Kabarettist Emmanuel Peterfalvi über die Figur Alfons, seinen Weg zur Comedy, strenge Regeln in deutschen Schrebergärten und warum grade ältere Menschen so authentisch vor der Kamera sind

Emmanuel Peterfalvi

© SR/Pasquale D'Angiolillo

Herr Peterfalvi, bereits als Kind haben Sie mit dem Kassettenrekorder erwachsene Menschen befragt. Welche Fragen haben Sie da gestellt?
Peterfalvi: Als ich vier Jahre alt war, hat mir der Weihnachtsmann einen Kassettenrekorder und ein Mikrofon geschenkt und eine Stunde später hatte ich schon meinen ersten Radiobeitrag gemacht (lacht). In der Schule in Frankreich mussten wir immer ganz viele Vorträge halten. Als ich einmal etwas über die Pariser Metro erzählen sollte, habe ich bei einem Metro-Fahrer an die Scheibe geklopft und durfte ihn dann eine ganze Strecke hindurch befragen – und sogar selber ein Stück fahren. Das war der Hit! (lacht) Das Mikro war schon damals ein Türöffner für mich.

Sie haben also schon früh journalistisches Interesse gezeigt. Heute sind Sie mit ihrer Figur „Alfons“ eher im Comedy-Bereich unterwegs. Warum haben Sie den Weg als ernsthafter Journalist nicht weiter verfolgt?
Peterfalvi: Ich habe ja versucht als Journalist zu arbeiten, doch alle haben über meine Beiträge gelacht, die gar nicht lustig gemeint waren. Da habe ich mir gedacht: Wenn schon alle lachen, dann will ich ihnen auch was Lustiges bieten. Ich bin also eher über die Ernsthaftigkeit zur Comedy gekommen.
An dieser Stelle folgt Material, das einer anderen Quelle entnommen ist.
-- ==== Sys2Proof/Certificates/Slice0/Obligations.lean ====
section
/-! DEFINITION. The statements for the provers, each a rule of the spec or a consequence of several.  A next state is
written as the old state with the registers that change, so each such equation is also the frame: every register,
buffer byte, queue word and stream it does not name is unchanged.

Two conventions of the model stand behind every statement about `step` and `runSteps`: the events the environment
performs are the list `pending`, the next one first (log 1), and the words delivered on OUT are the list `outStream`
(log 2). -/

open Sys2Proof Sys2Proof.Machine

/-! ### The six commands -/

/-- R160, with the primitives it is made of (R150, R151).  The three clauses are the reserved-field exception, the
bad-variant exception, and the effect, which is the same in every mode. -/
def Obligations.HinitStartsAHashContext : Prop :=
  ∀ (s : State) (var : BitVec 4) (rsv : BitVec 8) (len : BitVec 16),
    (rsv ≠ 0 ∨ len ≠ 0 →
      headerStep (headerWord 1 var rsv len) s = .next { s with fault := true, cause := some .reservedField }) ∧
    (var ≠ 1 ∧ var ≠ 2 →
      headerStep (headerWord 1 var 0 0) s = .next { s with fault := true, cause := some .badVariant } ∧
      exec (.hinit var) s = .next { s with fault := true, cause := some .badVariant }) ∧
    (∀ v : Variant, (var = 1 ∧ v = .sha224) ∨ (var = 2 ∧ v = .sha256) →
      headerStep (headerWord 1 var 0 0) s = exec (.hinit var) s ∧
      exec (.hinit var) s = .next { s with
        ctx0 := { h := iv v, buf := zeroBlock, fill := 0, len := 0 }
        ctx1 := { h := zeroWords, buf := zeroBlock, fill := 0, len := 0 }
        keyBlk := zeroBlock
        keyCnt := 0
        variant := some v
        mode := .hash })

/-- R161 and R186: the exceptions, the header step, and the net effect of the whole command with its payload. -/
def Obligations.UpdateAbsorbsItsPayload : Prop :=
  ∀ s : State,
    (∀ (var : BitVec 4) (rsv : BitVec 8) (len : BitVec 16), var ≠ 0 ∨ rsv ≠ 0 →
      headerStep (headerWord 2 var rsv len) s = .next { s with fault := true, cause := some .reservedField }) ∧
    (∀ len : BitVec 16, s.mode = .idle ∨ s.mode = .keying →
      headerStep (headerWord 2 0 0 len) s = .next { s with fault := true, cause := some .badMode } ∧
      exec (.update len) s = .next { s with fault := true, cause := some .badMode }) ∧
    (∀ len : BitVec 16, s.mode = .hash ∨ s.mode = .hmac →
      headerStep (headerWord 2 0 0 len) s = exec (.update len) s ∧
      exec (.update len) s = .next { s with rxCnt := len }) ∧
    (∀ (m : List Byte) (rest : List Event), s.mode = .hash ∨ s.mode = .hmac → ready s.toEngine →
      m.length ≤ 65535 → s.pending = presentAll (updateWords m) ++ rest →
      runSteps (updateWords m).length s = .next { s with ctx0 := m.foldl absorb s.ctx0, pending := rest })
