/-! ### Decode: words written out field by field, OPC VAR RSV LEN (R90, R95; 95 section 5.1) -/

theorem test_decode_hinit : decode 0b0001_0010_00000000_0000000000000000 = .ok (.hinit 2) := by decide
theorem test_decode_hinit_bad_variant : decode 0b0001_1111_00000000_0000000000000000 = .ok (.hinit 15) := by decide
theorem test_decode_update : decode 0b0010_0000_00000000_0000000000000011 = .ok (.update 3) := by decide
theorem test_decode_final : decode 0b0011_0000_00000000_0000000000000000 = .ok .final := by decide
theorem test_decode_kinit : decode 0b0100_0001_00000000_0000000000000000 = .ok (.kinit 1) := by decide
theorem test_decode_key : decode 0b0101_0000_00000000_1111111111111111 = .ok (.key 65535) := by decide
theorem test_decode_kdone : decode 0b0110_0000_00000000_0000000000000000 = .ok .kdone := by decide
theorem test_decode_opcode_0_first : decode 0x03010001 = .error .illegalOpcode := by decide
theorem test_decode_opcode_7_to_15 : decode 0x70000000 = .error .illegalOpcode ∧
    decode 0x80000000 = .error .illegalOpcode ∧ decode 0xffffffff = .error .illegalOpcode := by decide
theorem test_decode_reserved_hinit : decode 0x12010000 = .error .reservedField ∧
    decode 0x13000001 = .error .reservedField := by decide
theorem test_decode_reserved_update : decode 0x21000003 = .error .reservedField ∧
    decode 0x20010003 = .error .reservedField := by decide
theorem test_decode_reserved_final : decode 0x30000001 = .error .reservedField ∧
    decode 0x32000000 = .error .reservedField := by decide
theorem test_decode_reserved_kinit : decode 0x42000010 = .error .reservedField := by decide
theorem test_decode_reserved_key : decode 0x52000004 = .error .reservedField := by decide
theorem test_decode_reserved_kdone : decode 0x60000001 = .error .reservedField ∧
    decode 0x61000000 = .error .reservedField := by decide
theorem test_encode_words : [encode (.hinit 2), encode (.update 3), encode .final, encode (.kinit 1),
    encode (.key 4), encode .kdone] =
    [0x12000000, 0x20000003, 0x30000000, 0x41000000, 0x50000004, 0x60000000] := by decide
theorem test_decodeTableWord : decodeTableWord 32 0x2000ffff = some (.update 65535) ∧
    decodeTableWord 32 0x70000000 = none := by decide

/-! ### The Compression Core (95 section 2) -/

theorem test_bigSigmas : bigSigma0 0x6a09e667 = 0xce20b47e ∧ bigSigma1 0x510e527f = 0x3587272b ∧
    bigSigma0 0x00000001 = 0x40080400 ∧ bigSigma1 0x80000000 = 0x02100040 := by decide
theorem test_smallSigmas : smallSigma0 0x61626380 = 0x940e90ef ∧ smallSigma1 0x00000018 = 0x000f0000 ∧
    smallSigma0 0x12345678 = 0xe7fce6ee ∧ smallSigma1 0xdeadbeef = 0x689dbfec := by decide
theorem test_ch_maj : ch 0x510e527f 0x9b05688c 0x1f83d9ab = 0x1f85c98c ∧
    maj 0x6a09e667 0xbb67ae85 0x3c6ef372 = 0x3a6fe667 := by decide
theorem test_round_0 : mixRound (workingLoad (iv .sha256)) (kTable.getD 0 0) 0x61626380 =
    { a := 0x5d6aebcd, b := 0x6a09e667, c := 0xbb67ae85, d := 0x3c6ef372
      e := 0xfa2a4622, f := 0x510e527f, g := 0x9b05688c, h := 0x1f83d9ab } := by decide
theorem test_schedule_abc : (schedule abcBlock).drop 60 = [0xa43fcf15, 0x668b2ff8, 0xeeaba2cc, 0x12b1edeb] := by
  decide +kernel
theorem test_window_abc : windowAt (windowBefore abcBlock 63) 63 = 0x12b1edeb := by decide +kernel
theorem test_compress_abc_256 : compress (iv .sha256) abcBlock =
    #v[0xba7816bf, 0x8f01cfea, 0x414140de, 0x5dae2223, 0xb00361a3, 0x96177a9c, 0xb410ff61, 0xf20015ad] := by
  decide +kernel
theorem test_compress_abc_224 : compress (iv .sha224) abcBlock =
    #v[0x23097d22, 0x3405d822, 0x8642a477, 0xbda255b3, 0x2aadbce4, 0xbda0b3f7, 0xe36c9da7, 0xd2da082d] := by
  decide +kernel
/-- All ones in, so every addition carries (95 section 2.5). -/
theorem test_compress_ones : compress (Vector.replicate 8 0xffffffff) (Vector.replicate 64 0xff) =
    #v[0x0598127a, 0xaf11706e, 0x77401fff, 0xd730c549, 0x0b84c867, 0xa98c6ca3, 0xd7f3c0f9, 0x06a78b79] := by
  decide +kernel

/-! ### The hash context (95 section 4) -/

/-- The 64th byte dispatches, and the counter wraps at 2^64 (95 section 4, R153). -/
theorem test_absorb_wraps : (absorb (ctxWith .sha256 [] 63 0xfffffffffffffe00) 0).len = 0 ∧
    (absorb (ctxWith .sha256 [] 63 0xfffffffffffffe00) 0).fill = 0 := by decide +kernel
theorem test_totalBits_wraps : totalBits (ctxWith .sha256 [] 63 0xfffffffffffffe00) = 0xfffffffffffffff8 := by decide
theorem test_padZeros : padZeros 0 = 55 ∧ padZeros 55 = 0 ∧ padZeros 56 = 63 ∧ padZeros 63 = 56 := by decide
/-- 56 bytes in the buffer: two final blocks (95 section 4, row n = 56). -/
theorem test_finalize_56 : (finalize (ctxWith .sha256 (List.replicate 56 0x61) 56 0)).h =
    #v[0xb35439a4, 0xac6f0948, 0xb6d6f9e3, 0xc6af0f5f, 0x590ce20f, 0x1bde7090, 0xef797068, 0x6ec6738a] := by
  decide +kernel
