/-- One fetch tag (R197, R318): generation, and the op sent on it, if any, with its cancellation (R201). -/
structure TagSt where
  gen    : BitVec 4
  op     : Option XEntry
  cancel : Bool
  deriving DecidableEq, Repr

def TagSt.free : TagSt := ⟨0, none, false⟩

/-- States of a stash entry (Table 9-3); `buffered out` is on its way out, else back; a `returning` entry is still spilled, and the last
bytes of its copy are in its window slot at the end of the tick under way (R252, R262). -/
inductive StashAt where
  | resident | spilling | spilled | returning | buffered (out : Bool) | dropped
  deriving DecidableEq, Repr

/-- A live stash entry: number, state, rows written and rows read since its allocation (R258 to R260). -/
structure StashEnt where
  n     : Nat
  at_   : StashAt
  wrote : BitVec 16
  readB : BitVec 16
  deriving DecidableEq, Repr

/-- A stash transfer: the entry, its direction and the spill ticks left (R262). -/
structure StashXfer where
  n    : Nat
  back : Bool
  left : Nat
  deriving DecidableEq, Repr

/-- A live Lens record (R86, Table 3-6). -/
structure LensRec where
  count  : Nat
  zero   : Nat
  nonfin : Nat
  amax   : Word
  uflow  : Nat
  oflow  : Nat
  hist   : Tbl Nat
  deriving DecidableEq, Repr

def LensRec.empty : LensRec := ⟨0, 0, 0, 0, 0, 0, []⟩

/-- A live record of a layer tag that its stream has left while values of earlier ops were on their way (R207). -/
structure LensOld where
  strm : Strm
  tag  : BitVec 12
  rcd  : LensRec
  deriving DecidableEq, Repr

/-- An epoch boundary that a station has marked (R206, R212): tick, package scope, EID, stream, tick of its EPOCH. -/
structure Boundary where
  tick : Nat
  pkg  : Bool
  eid  : BitVec 16
  strm : Strm
  at_  : Nat
  deriving DecidableEq, Repr

/-- A station (R15). `unst` are the LUNST ops held for a spilled entry (R195); `late`, `vq`, `dq` and `mq` the writes and the ops in
flight; `settleAt` the ticks for which the settle mode has asked for a freeze (R62),
`lastEpoch` the tick of its last EPOCH (R216). -/
structure Station where
  run      : Run
  f        : StreamSt
  b        : StreamSt
  u        : StreamSt
  tiles    : Tbl Tile
  masks    : Tbl (BitVec 1024)
  acc      : Tbl Tile
  blk      : Tbl (List Blk)
  cscale   : Tbl Byte
  grp      : Tbl Grp
  drain    : Option (Nat × Nat)
  portBusy : Nat
  vBusy    : Nat
  latch    : Tbl RingWord
  sib      : Memory
  sibScale : Memory
  store    : Memory
  grad     : Memory
  imem     : Memory
  ready    : BitVec 6
  ownSet   : Bool
  ownPend  : Bool
  ginj     : List GPend
  stopAt   : Option Nat
  stash    : List StashEnt
  xfer     : Option StashXfer
  buf      : Tbl Byte
  dropped  : Nat
  unst     : List (Nat × StashOp × OpPlace)
  xq       : List XEntry
  tags     : Tbl TagSt
  bounds   : List Boundary
  passed   : Nat
  rwe      : Tbl Word
  lensF    : LensRec
  lensB    : LensRec
  lensU    : LensRec
  step     : Option Nat
  late     : List Late
  vq       : List VFlight
  dq       : List DFlight
  mq       : List MFlight
  lensOld  : List LensOld
  settleAt : List Nat
  lastEpoch : Option Nat
  deriving DecidableEq, Repr

/-- A station after RESET_L (R130, R164; what the spec leaves open by log entries 4 and 5). -/
def Station.reset : Station :=
  { run := .stopped, f := .reset, b := .reset, u := .reset, tiles := [], masks := [], acc := [],
    blk := [], cscale := [], grp := [], drain := none, portBusy := 0, vBusy := 0, latch := [], sib := .zero,
    sibScale := .zero, store := .zero, grad := .zero, imem := .zero, ready := 0, ownSet := false, ownPend := false,
    ginj := [], stopAt := none, stash := [], xfer := none, buf := [], dropped := 0, unst := [], xq := [], tags := [],
    bounds := [], passed := 0, rwe := [], lensF := .empty, lensB := .empty, lensU := .empty, step := none,
    late := [], vq := [], dq := [], mq := [], lensOld := [], settleAt := [], lastEpoch := none }
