/-- VEXPD scatters elements from the position on to the selected positions, +0 beyond the tile (R145). -/
def VFlight.expanded (f : VFlight) : List (Nat × Word) :=
  ((List.range 1024).zip f.selected).map (fun q => (q.2, if f.pos + q.1 < 1024 then f.a.getD (f.pos + q.1) 0 else 0))

/-- The writes of a VCMPR or VEXPD, on one tick: elements, the position register, CPX (R144 to R146). -/
def VFlight.packWrites (f : VFlight) (els : List (Nat × Word)) : List Wr :=
  let n := f.selected.length
  [.els f.dst els, .sreg f.src.strm f.so (BitVec.ofNat 32 (min (f.pos + n) 1024)),
   .flags f.src.strm (Flg.code { Flg.none with cpx := decide (0 < n ∧ 1024 < f.pos + n) })]

/-- Ticks from the issue of an op to its write, or to the write of its first quad (Table 5-1). -/
def VFlight.writeAt (f : VFlight) : Nat :=
  match f.kind with
  | .cmp _ => if f.p1 then 3 else 2
  | .exp _ | .rsq _ => if f.p1 then 8 else 6
  | .redRow _ => if f.p1 then 8 else 7
  | .redCol _ => if f.p1 then 10 else 9
  | .nrm2 _ _ => if f.p1 then 16 else 14
  | .compress | .expand => if f.p1 then 14 else 12
  | .narrow => if f.cvt.ax then (if f.p1 then 16 else 14) else if f.p1 then 12 else 10
  | .scale => if f.p1 then 12 else 10
  | .widen => if f.p1 then 6 else 5
  | _ => if f.p1 then 4 else 3

/-- The writes of an op on the write tick of quad `r`, or on its one write tick (Table 5-1). -/
def VFlight.parts (f : VFlight) (r : Nat) : List Wr :=
  match f.kind with
  | .cmp pred => f.cmpWrites pred r
  | .redRow rop => f.redRowWrites rop r
  | .redCol rop => f.redColWrites rop
  | .nrm2 pair clr => f.nrm2Writes pair clr
  | .compress => f.packWrites f.compressed
  | .expand => f.packWrites f.expanded
  | .narrow => f.narrow f.cvt
  | .scale => f.scaleTile f.cvt
  | _ => f.quadWrites r

/-- Whether an op writes quad by quad on four ticks, not on one (Table 5-1). -/
def VFlight.byQuad (f : VFlight) : Bool :=
  match f.kind with
  | .redCol _ | .nrm2 _ _ | .compress | .expand | .narrow | .scale => false
  | _ => true

/-- What a V op writes at the end of tick `u` (R132, Table 5-1). -/
def VFlight.writes (f : VFlight) (u : Nat) : List Late :=
  let g := u - f.t
  if f.writeAt ≤ g ∧ g ≤ f.writeAt + (if f.byQuad then 3 else 0) then (f.parts (g - f.writeAt)).map (fun w => ⟨u, .v, w⟩) else []

/-- The op has written its last result by the end of tick `u`. -/
def VFlight.done (f : VFlight) (u : Nat) : Bool := decide (f.t + f.writeAt + (if f.byQuad then 3 else 0) ≤ u)

/-! ### Issue (R131, R135, R147, R150) -/

/-- The flight of a V op of kind `k` that issues now; `so` is the scalar register read on the issue tick. -/
def State.vFlight (s : State) (i : Issue) (t : Nat) (k : VKind) (dst ds sa sb sc sta stb msk so : Nat) (tbl : Bool) : VFlight :=
  { t := t, kind := k, dst := dst, ds := ds, sa := sa, sb := sb, sc := sc, sta := sta, stb := stb, msk := msk, so := so, tbl := tbl,
    scal := s.sreg i.stn i.strm so, fmte := s.fmtEntry i.stn (s.stream i.stn i.strm).ltag.toNat, p1 := s.profile1 (dieOf i.stn),
    src := s.lensSrc i.stn i.strm, a := [], b := [], c := [], m := [] }

/-- A V op that finds the engine occupied is suppressed with SLOT_CONFLICT, cause 0x3; else it occupies the engine for `occ` ticks and
is in flight (R131, Table 5-1). -/
def State.vIssue (s : State) (stn occ : Nat) (p : OpPlace) (f : VFlight) : State :=
  if p.tick < (s.station stn).vBusy then s.seqFault stn 4 3 1 p
  else s.modStation stn (fun x => { x with vBusy := p.tick + occ, vq := x.vq ++ [f] })

/-- Ticks for which an op of a kind occupies the engine (Table 5-1). -/
def VKind.occ : VKind → Nat
  | .compress | .expand => 8
  | _ => 4

/-- The effect of a V op in standard form (R187). -/
def vEff (i : Issue) (o : VOp) (k : VKind) (p : OpPlace) (s : State) : State :=
  s.vIssue i.stn k.occ p (s.vFlight i p.tick k (match k with | .cmp _ => o.dst.toNat % 4 | _ => o.dst.toNat) 0 o.sa.toNat o.sb.toNat (o.x.toNat % 32)
    o.sta.toNat o.stb.toNat o.msk.toNat (o.x.toNat % 16) false)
Sie haben nach der Schule eine Ausbildung als Ingenieur für Kommunikationstechnologie absolviert. Wie erging es Ihnen damit?
Peterfalvi: Ich habe mich während dieser Zeit überhaupt nicht wohl gefühlt. Ich hatte als Kind ja schon ein Piratenradio gegründet und wollte auch Fernsehen machen, aber wohin das ganze führen sollte, war mir noch nicht klar. Meine Mutter meinte, dass die Medienarbeit nur gehen würde, wenn ich auch eine richtige Berufsausbildung mache. In diesem Fall eben als Ingenieur für Kommunikationstechnologie. Ich habe es bis zum Abschluss geschafft, allerdings ohne jede Motivation. Den Beruf habe ich nie ausgeübt – im Nachhinein ist das, glaube ich, auch besser so. Ich wäre ein ziemlich schlechter Ingenieur gewesen (lacht).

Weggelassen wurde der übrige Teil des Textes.